FIRST ON 3: Brunswick Co. school board member Catherine Cooke defends traditional schedules during rant
BOLIVIA, NC (WWAY) — There’s still debate over Brunswick County Schools deciding to change school start times once again.
One school board member got a little heated about the decision to switch back to a traditional schedule at a recent meeting.
“I’m tired of hearing about the sleep studies,” School Board member Catherine Cooke said at a Parent Advisory Council meeting in Southport last week. “I’ll tell you that right now: If I hear about another sleep study, you don’t want to say that around me.”
Cooke has two children who attend Brunswick County schools, while another is home schooled and a fourth attends private school.

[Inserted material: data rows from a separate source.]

-- ==== Sys2Proof/Proofs/BatchEnds.lean ====
section
/-! SUPPORT. FINAL, the end of the settlement write, and the commands that restart a batch (R174, R187, R189). -/

namespace Sys2Proof.Machine

/-! ### FINAL (R174, R187) -/

/-- The settlement as it is begun, apart from the count of its placed groups. -/
def settledSide (s : State) :=
  (s.day.state, s.day.settlement.map fun w => (w.copy, w.nextStart), s.totals, s.batch)

theorem settledSide_books (s : State) : settledSide (books s) = settledSide s := rfl

theorem settledSide_handGroup (s : State) (g : Group) : settledSide (handGroup s g) = settledSide s := by
  have hday : (dayPlaced s.day g.producer).state = s.day.state ∧
      (dayPlaced s.day g.producer).settlement.map (fun w => (w.copy, w.nextStart)) =
        s.day.settlement.map fun w => (w.copy, w.nextStart) := by
    cases g.producer with
    | settlement => exact ⟨rfl, Option.map_map _ _ _⟩
    | _ => exact ⟨rfl, rfl⟩
  unfold handGroup settledSide
  dsimp only
  split
  · rw [hday.1, hday.2]
  · rfl

theorem settledSide_handGroups (s : State) (gs : List Group) : settledSide (handGroups s gs) = settledSide s :=
  foldl_keeps handGroup settledSide settledSide_handGroup gs s

/-- The settled day: its copy and its next start, and the record handed over. -/
theorem settleDay_outcome (s : State) :
    settledSide (settleDay s) = (.settled, some (settlementCopy s, settlementStart s), s.totals, s.batch) ∧
      journalWrites (settleDay s).path = journalWrites s.path ++
        (recordGroups s .settlement (settlementCopy s) (composeRecord s.day.date (settlementStart s)
          (allCounts s.totals))).flatMap (·.writes) :=
  ⟨settledSide_handGroups _ _, journalWrites_handGroups _ _⟩

theorem takeHoFinal_awaited {s : State} {f : List Byte} (htaken : frameTaken s s.batch.port f 0x84 = true)
    (hstate : s.batch.state = .awaitFinal) :
    takeHoFinal s s.batch.port f = judgeFinal s (field f 6 1) (field f 7 8) := by
  rw [takeHoFinal, if_pos htaken, if_pos hstate]

theorem judgeFinal_accepts {s : State} {p : Plan} (hplan : s.batch.plan = some p) :
    judgeFinal s 1 p.hash = settleDay (setBatch s { s.batch with
      state := .finished, finalWait := false, ackWait := false, pause := false, retries := 0 }) := by
  rw [judgeFinal, if_neg (by decide), if_pos (by simp [hplan])]

theorem judgeFinal_mismatch {s : State} {p : Plan} {hash : Nat} (hplan : s.batch.plan = some p) (h : hash ≠ p.hash) :
    judgeFinal s 1 hash = rejectBatch s 2 hash := by
  rw [judgeFinal, if_neg (by decide), if_neg (by simp [hplan, h.symm])]

theorem finalSettlesOrRejects : Claims.FinalSettlesOrRejects := by
  intro s f p hr htaken hstate hplan rejected
  have hjudged := takeHoFinal_awaited htaken hstate
  refine ⟨fun haccept hhash => ?_, fun haccept hhash => ?_, fun hreject => ?_⟩
  · rw [haccept, hhash, judgeFinal_accepts hplan] at hjudged
    generalize hfinished : setBatch s { s.batch with
      state := .finished, finalWait := false, ackWait := false, pause := false, retries := 0 } = u at hjudged
    obtain ⟨hside, hwrites⟩ := settleDay_outcome u
    have hview : view (conclude s (takeHoFinal s s.batch.port f)) = view (settleDay u) := by
      rw [view_conclude, hjudged]
    have hsettled := congrArg settledSide (books_of_view hview)
    rw [settledSide_books, settledSide_books, hside] at hsettled
    simp only [settledSide, Prod.mk.injEq, Option.map_eq_some_iff] at hsettled
    obtain ⟨hday, ⟨w, hsettlement, hcopy, hstart⟩, htotals, hbatch⟩ := hsettled
    subst hfinished
    exact ⟨conclude s (takeHoFinal s s.batch.port f), by rw [exec_hoFinal, running, if_neg (by simp [hr])], hday,
      congrArg (·.state) hbatch, htotals,
      ⟨w, hsettlement, hstart, fun hone => hcopy.trans (if_pos hone), fun hother => hcopy.trans (if_neg hother)⟩,
      (congrArg Prod.snd hview).trans hwrites⟩
  · exact gives_conclude hr (exec_hoFinal s.batch.port f s)
      (hjudged.trans ((congrArg (judgeFinal s · _) haccept).trans (judgeFinal_mismatch hplan hhash)))
  · exact gives_conclude hr (exec_hoFinal s.batch.port f s) (hjudged.trans (if_pos hreject))

theorem earlyFinalAcknowledgesTheTrailer : Claims.EarlyFinalAcknowledgesTheTrailer := by
  intro s f p hr htaken hstate hplan acked
  have hearly : ¬s.batch.state = .awaitFinal := by
    rcases hstate with h | h <;> rw [h] <;> decide
  refine ⟨fun hlast => ?_, fun hmore => ?_⟩
  · have hbody : takeHoFinal s s.batch.port f = judgeFinal acked (field f 6 1) (field f 7 8) := by
      rw [takeHoFinal, if_pos htaken, if_neg hearly, if_pos ((trailerCurrent_iff hplan).mpr hlast),
        acknowledge_trailer hplan hlast]
    rw [exec_hoFinal, running, if_neg (by simp [hr]), hbody]
  · refine gives_conclude hr (exec_hoFinal s.batch.port f s) ?_
    rw [takeHoFinal, if_pos htaken, if_neg hearly, if_neg (mt (trailerCurrent_iff hplan).mp hmore)]

theorem settlementWriteEndsWithDaySettled : Claims.SettlementWriteEndsWithDaySettled := by
  intro s w hr hsettlement hplaced
  have hdone : settlementPlaced s = true := by simp [settlementPlaced, hsettlement, hplaced]
  refine gives_conclude hr (exec_settlementWriteDone s) ?_
  rw [takeSettlementDone, if_pos hdone]
  simp only [settlementDone, hsettlement]

/-! ### RESUME_BATCH and RESEND_BATCH (R189) -/

theorem handGroup_withSender (x : State) (b : Batch) (l : Vector (List (List Byte)) 6) (runs : List Run) (g : Group) :
    handGroup (withSender x b l runs) g = withSender (handGroup x g) b l runs := rfl

theorem dayControlEntry_withSender (x : State) (b : Batch) (l : Vector (List (List Byte)) 6) (runs : List Run)
    (f : EntryFields) :
    dayControlEntry (withSender x b l runs) f = withSender (dayControlEntry x f) b l runs := by
  unfold dayControlEntry
  show (if (!x.journal.present) = true then _ else if 1 ≤ x.journal.free then _ else _) = _
  split
  · rfl
  · split
    · exact handGroup_withSender (numberEntry x _ true) b l runs _
    · rfl

theorem complete_withSender (x : State) (b : Batch) (l : Vector (List (List Byte)) 6) (runs : List Run)
    (status : Status) (detail : Nat) :
    complete (withSender x b l runs) status detail = withSender (complete x status detail) b l runs :=
  handGroup_withSender x b l runs _

/-- BATCH_STARTED and the completion behind a composed block. -/
theorem startedWith_shifted (x : State) (f : EntryFields) (n : Nat) (j i) :
    complete (dayControlEntry (shifted x j i) f) .done n = shifted (complete (dayControlEntry x f) .done n) j i := by
  rw [dayControlEntry_shifted, complete_shifted]

section
variable {u : State} {p : Plan}

/-- What a restarted batch leaves. -/
theorem restartBatch_outcome (hplan : u.batch.plan = some p) (n : Nat) {v : State}
    (hview : view v = view (complete (restartBatch u n) .done n)) :
    v.day.state = .sending ∧ v.batch.current = n ∧ v.batch.port = .primary ∧ v.batch.retries = 0 ∧
      v.batch.cause = .none ∧ v.batch.plan = some p ∧
      (v.batch.state = .awaitAck ∨ v.batch.state = .composing) ∧ v.totals = u.totals ∧
      journalWrites v.path = journalWrites (complete
        (dayControlEntry { u with day := { u.day with state := .sending } } { kind := 16, ref := p.blocks })
        .done n).path := by
  obtain ⟨x, lines, runs, j, i, hcomposed, hnumber, hretries, hport, hplanned, hcause, hsender⟩ :=
    composeBlock_parts { u with day := { u.day with state := .sending } }
      { u.batch with port := .primary, retries := 0, cause := .none } p n
  generalize hstarted : complete
    (dayControlEntry { u with day := { u.day with state := .sending } } { kind := 16, ref := p.blocks }) .done n = w
  have hrestarted : complete (restartBatch u n) .done n = shifted (withSender w x lines runs) j i := by
    rw [restartBatch_eq u p n hplan, hcomposed, startedWith_shifted, dayControlEntry_withSender, complete_withSender,
      hstarted]
  have hviewed : view v = view (withSender w x lines runs) := by rw [hview, hrestarted, view_shifted]
  have hbooks := books_of_view hviewed
  have hbatch : v.batch = x := congrArg (·.batch) hbooks
  have hday : w.day = { u.day with state := .sending } := by
    rw [← hstarted, complete_day, dayControlEntry_day]
  have htotals : w.totals = u.totals := by
    rw [← hstarted]
    exact dayControlEntry_totals _ _
  rw [← hbatch] at hnumber hretries hport hplanned hcause hsender
  exact ⟨(congrArg (·.day.state) hbooks).trans (congrArg (·.state) hday), hnumber, hport, hretries, hcause,
    hplanned.trans hplan, hsender, (congrArg (·.totals) hbooks).trans htotals, congrArg Prod.snd hviewed⟩

/-- A restarted batch whose block is ready. -/
theorem restartBatch_payload (hplan : u.batch.plan = some p) {n kind : Nat} {bytes : List Byte}
    (h : blockContent u p n = .payload kind bytes) :
    restartBatch u n = dayControlEntry
      (sendFrame
        (setBatch { u with day := { u.day with state := .sending } } { u.batch with
          port := .primary, current := n, retries := 0, cause := .none, ackWait := false, pause := false,
          finalWait := false, state := .awaitAck, kind := kind, buffer := bytes })
        (u.configuration.headOfficePort .primary) (headOfficeFrame kind n bytes))
      { kind := 16, ref := p.blocks } := by
  rw [restartBatch_eq u p n hplan]
  exact congrArg (dayControlEntry · _) (composeBlock_payload { u with day := { u.day with state := .sending } }
    { u.batch with port := .primary, retries := 0, cause := .none } p n kind bytes h)

/-- A restarted batch whose block is read back, up to the service of its run. -/
theorem view_restartBatch_entries (hplan : u.batch.plan = some p) {n a b : Nat}
    (h : blockContent u p n = .entries a b) :
    view (complete (restartBatch u n) .done n) = view (complete (dayControlEntry
      { setBatch { u with day := { u.day with state := .sending } } { u.batch with
          port := .primary, current := n, retries := 0, cause := .none, ackWait := false, pause := false,
          finalWait := false, state := .composing, kind := 5, buffer := [] } with
        journal := { u.journal with
          runs := u.journal.runs ++
            [⟨.batch, a, some b, if a ≤ 1 then some 0xFFFFFFFF else none, journalUnitFree u⟩] } }
      { kind := 16, ref := p.blocks }) .done n) := by
  have hcomposed := composeBlock_entries { u with day := { u.day with state := .sending } }
    { u.batch with port := .primary, retries := 0, cause := .none } p n a b h
  generalize hasked : ({ setBatch { u with day := { u.day with state := .sending } } { u.batch with
      port := .primary, current := n, retries := 0, cause := .none, ackWait := false, pause := false,
      finalWait := false, state := .composing, kind := 5, buffer := [] } with
    journal := { u.journal with
      runs := u.journal.runs ++
        [⟨.batch, a, some b, if a ≤ 1 then some 0xFFFFFFFF else none, journalUnitFree u⟩] } } : State) = y
  have hserved : composeBlock { u with day := { u.day with state := .sending } }
      { u.batch with port := .primary, retries := 0, cause := .none } p n = serveRuns y := by
    rw [hcomposed, ← hasked]
    rfl
  obtain ⟨j, i, hshifted⟩ := serveRuns_shifted y
  rw [restartBatch_eq u p n hplan, hserved, hshifted, startedWith_shifted, view_shifted]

She was one of the first people to bring up banning the book “The Color Purple” from classrooms.
Click here to hear the Cooke’s full rant
Last week Cooke was one of three Brunswick County School Board members to vote to switch schedules again this fall and return the district to traditional start times. A day later she went off during the PAC meeting.
“The people want traditional time. We’re going to do a traditional time,” she said.
But Cooke admits she and other board members did not fully understand the reversal would cost the school system more than $1.7 million in the first year alone and could cost 60 full time bus drivers their jobs.
“We did not have the full picture of what the ramifications were going to be for the bus drivers and for any other workers that were involved in the transportation,” Cooke said today.
But money was not the only target of her wrath. Cooke last week also fired off at parents complaining about dealing with changing schedules. She even took a shot at the district’s free lunch and breakfast program for needy kids.
“We’ve got free breakfast for everybody in the world,” she said. “Am I gonna be able to go to school and say, ‘Can I have free breakfast too?’ How many things… I mean are we just gonna give everybody everything? Why don’t we just let them sleep here at school, too? We can feed ’em, educate ’em, give ’em dinner, let them sleep here! Just live at the school!”
Tuesday Cooke tempered her perspective.
“If they qualify for it, that’s fine,” she said. “But it’s just gotten to be where we give everybody everything, and it’s everything on a silver platter.
Cooke says the school board does not know where it will get the money to pay for the extra transportation costs, but she says she has some ideas.